Differential Privacy for Credit Risk Model

24 Jun 2021  ·  Tabish Maniar, Alekhya Akkinepally, Anantha Sharma ·

The use of machine learning algorithms to model user behavior and drive business decisions has become increasingly commonplace, specifically providing intelligent recommendations to automated decision making. This has led to an increase in the use of customers personal data to analyze customer behavior and predict their interests in a companys products. Increased use of this customer personal data can lead to better models but also to the potential of customer data being leaked, reverse engineered, and mishandled. In this paper, we assess differential privacy as a solution to address these privacy problems by building privacy protections into the data engineering and model training stages of predictive model development.

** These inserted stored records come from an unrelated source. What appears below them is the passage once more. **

-- ==== Sys2Proof/Machine/Homes.lean ====
section
/-! DEFINITION. Sys2Proof/Machine/Homes.lean: the steps of an access after its issue: performed at its home, landed, acknowledged, returned
(R88, R188, R190, R216, R218, R228, R361, R362, R370). A step that the state does not enable leaves it as it is. -/

namespace Sys2Proof.Machine

/-- A step of the machine that is not an instruction: it takes a next state. -/
abbrev Event := Host.Outcome State Fault Refusal

/-! ## What a home answers -/

/-- Bytes of a line, the words marked uncorrectable, and whether an error is reported. -/
structure HomeData where
  cells : List Host.Cell := []
  poison : List Nat := []
  report : Bool := false

/-- Every word of a line. -/
def lineWords (line : Nat) : List Nat := (List.range 32).map (32 * line + ·)

/-- The data of a line as memory at another key holds it. -/
def lineData (s : State) (line key : Nat) : HomeData :=
  { cells := (cellsIn s.mem key 128).map fun (a, b) => (a - key + 128 * line, b),
    poison := ((List.range 32).filter fun j => AMap.getD s.memPoison (key / 4 + j) false).map (32 * line + ·) }

def lineFailed (line : Nat) (report : Bool) : HomeData := { poison := lineWords line, report := report }

/-- Whether the refresh window of a cistern key's array is open (R225). -/
def refreshing (s : State) (key : Nat) : Bool :=
  decide (refreshOpen s (cisternRegion key / 24) = some (bitsN (paOf key) 15 12))

/-- Reads of a cistern page that no digest has verified, or of a quarantined region, return data marked uncorrectable (R183, R299). -/
def cisternSound (s : State) (key : Nat) : Bool :=
  !(AMap.getD s.unverified (bitsN (paOf key) 47 12) false) && !(AMap.getD s.quarantined (cisternRegion key) false)

/-- The key that stands in a tensor's slot. -/
def tensorKey (s : State) (t : Tensor) : BitVec 256 := (AMap.getD s.keySlots t.slot {}).key

/-- A domain's key still stands in a tensor's slot (R408). -/
def tensorKeyed (s : State) (t : Tensor) : Bool :=
  match AMap.get? s.keySlots t.slot with
  | some ks => ks.bound && decide (ks.did = t.owner) && decide (ks.part = t.base / 2 ^ 52)
  | none => false

/-- A line XORed with its pads (R370). -/
def padLine (key : BitVec 256) (id version line : Nat) (bs : List Byte) : List Byte :=
  (List.range bs.length).map fun i => bs.getD i 0 ^^^ blockByte (tensorPad key id version line (i / 16)) (i % 16)

/-- Whether a line is of pod kind. -/
def lineKindPod (line : Nat) : Bool := decide (paKind (128 * line) = 2)

/-- A line of a tensor that an unlock has undefined (R408). -/
def lineLost (s : State) (line : Nat) : Bool := s.lost.any fun (a, n) => decide (a ≤ line) && decide (line < a + n)

/-- Ranges without a line. -/
def cutLine (line : Nat) (rs : List (Nat × Nat)) : List (Nat × Nat) :=
  rs.flatMap fun (a, n) => if a ≤ line ∧ line < a + n then [(a, line - a), (line + 1, a + n - line - 1)].filter fun r => decide (r.2 ≠ 0) else [(a, n)]

/-- Cells from bytes. -/
def cellsOf (a : Nat) (bs : List Byte) : List Host.Cell := cellsWrite [] a bs

/-- A line of a tensor read: decrypted, or marked uncorrectable where its MAC does not match (R370) or its key has been wiped (R408). -/
def tensorData (s : State) (id : Nat) (t : Tensor) (line : Nat) : HomeData :=
  let n := (128 * line - t.base) / 128
  let bs := cellsRead s.mem (128 * line) 128
  let raw := lineData s line (128 * line)
  if tensorKeyed s t && decide (tensorMac (tensorKey s t) id t.version n bs = BitVec.ofNat 64 (memNat s (t.mac + 8 * n) 8)) then
    { cells := cellsOf (128 * line) (padLine (tensorKey s t) id t.version n bs), poison := raw.poison }
  else lineFailed line true

/-- What the home of a line answers a core's load, or none while it cannot be performed. -/
def homeRead (s : State) (k line : Nat) : Option HomeData :=
  let key := 128 * line
  match paKind key with
  | 1 =>
    if !regionOf s (corePart s k) (cisternRegion key) then some (lineFailed line true)
    else if refreshing s key then none
    else if cisternSound s key then some (lineData s line key) else some (lineFailed line false)
  | 2 => match podPlace s key false with
    | .at_ a => some (lineData s line a)
    | .error _ => some (lineFailed line true)
    | .outside => none
  | 3 => match tensorAt s key with
    | some (i, t) => some (tensorData s i t line)
    | none => some (if lineLost s line then lineFailed line true else lineData s line key)
  | _ => some (lineData s line key)

/-! ## Landing -/

/-- One register of a lane is written by a load, and tagged where its data is marked uncorrectable (R90). -/
def Warp.landV (wp : Warp) (n l : Nat) (v : Word) (bad : Bool) : Warp :=
  let wp := wp.setV n l v
  if bad then { wp with vpoison := AMap.put wp.vpoison n (AMap.getD wp.vpoison n 0 ||| bitMask l) } else wp

def Warp.landS (wp : Warp) (n : Nat) (v : Word) (bad : Bool) : Warp :=
  let wp := wp.setS n v
  if bad then { wp with spoison := AMap.put wp.spoison n allLanes } else wp
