-- ==== Sys2Proof/Machine/Matrix.lean ====
section
/-! DEFINITION. Sys2Proof/Machine/Matrix.lean: the matrix engine (R249 to R261, R271, R272, R275 to R281): opcodes 0x92 to 0x9A at issue, and the
steps in which the operations of mq run. -/

namespace Sys2Proof.Machine

/-! ## Batches at issue (R250 to R253) -/

/-- Restored state with neither an open batch nor waiting operations: the domain's next batch finds it (DESIGN CHOICE, log entry 94: R311 speaks of an
open batch only). -/
def Reopen.idle (r : Reopen) : Bool := r.matrix.batch.isNone && r.mq.isEmpty

/-- Restored state that a gang's domain has waiting on its core. -/
def waitingState (x : Ctx) (idle : Bool) : Option Reopen := x.s.reopen.find? fun r => decide (r.core = x.k) && decide (r.matrix.did = x.did) && (r.idle == idle)

/-- Matrix instructions of a gang are held while another warp's batch is open, or its domain's saved batch waits to be reopened (R252, R311). -/
def batchHeld (x : Ctx) : Bool :=
  (match x.c.matrix.batch with | some b => !(decide (b.w = x.w) && decide (b.warpAge = x.wp.age)) | none => false) || (waitingState x false).isSome

/-- The saved matrix state of a domain put into an engine: its numbers follow those that the engine has given, its contents replace the
engine's, which are set aside (R311). -/
def Matrix.reopen (m r : Matrix) : Matrix :=
  let n := m.batches + 1
  let old := AMap.put m.aside m.seg m.toContents
  let renumber := fun (b : Batch) => { b with serial := n + b.serial }
  { m with toContents := r.toContents, seg := n + r.seg, aside := r.aside.foldl (fun a (i, t) => AMap.put a (n + i) t) old, batch := r.batch.map renumber,
           runs := r.runs.map renumber ++ m.runs, batches := n + r.batches, issueDid := r.issueDid, issueSeg := n + r.issueSeg, issuedNkb := r.issuedNkb,
           issuedEpi := r.issuedEpi }

/-- The matrix state at issue with the gang's batch open: restored state of the domain is taken up; a batch of another domain forgets what was issued
(R253). -/
def openBatch (x : Ctx) : Matrix × Nat :=
  let m := x.c.matrix
  match m.batch with
  | some b => (m, b.serial)
  | none =>
    let m := match waitingState x true with
      | some r => m.reopen r.matrix
      | none => if m.issueDid = x.did then m else { m with issueDid := x.did, issuedNkb := none, issuedEpi := 0x0A00, issueSeg := m.batches + 1 }
    ({ m with batches := m.batches + 1, batch := some { serial := m.batches + 1, w := x.w, warpAge := x.wp.age, did := x.did } }, m.batches + 1)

Our interest is a pragmatic implementation in an operational environment, which necessitates a general purpose differentially private modeling framework, and we evaluate one such tool from LeapYear as applied to the Credit Risk modeling domain. Credit Risk Model is a major modeling methodology in banking and finance where user data is analyzed to determine the total Expected Loss to the bank. We examine the application of differential privacy on the credit risk model and evaluate the performance of a Differentially Private Model with a Non Differentially Private Model. Credit Risk Model is a major modeling methodology in banking and finance where users data is analyzed to determine the total Expected Loss to the bank. In this paper, we explore the application of differential privacy on the credit risk model and evaluate the performance of a Non Differentially Private Model with Differentially Private Model.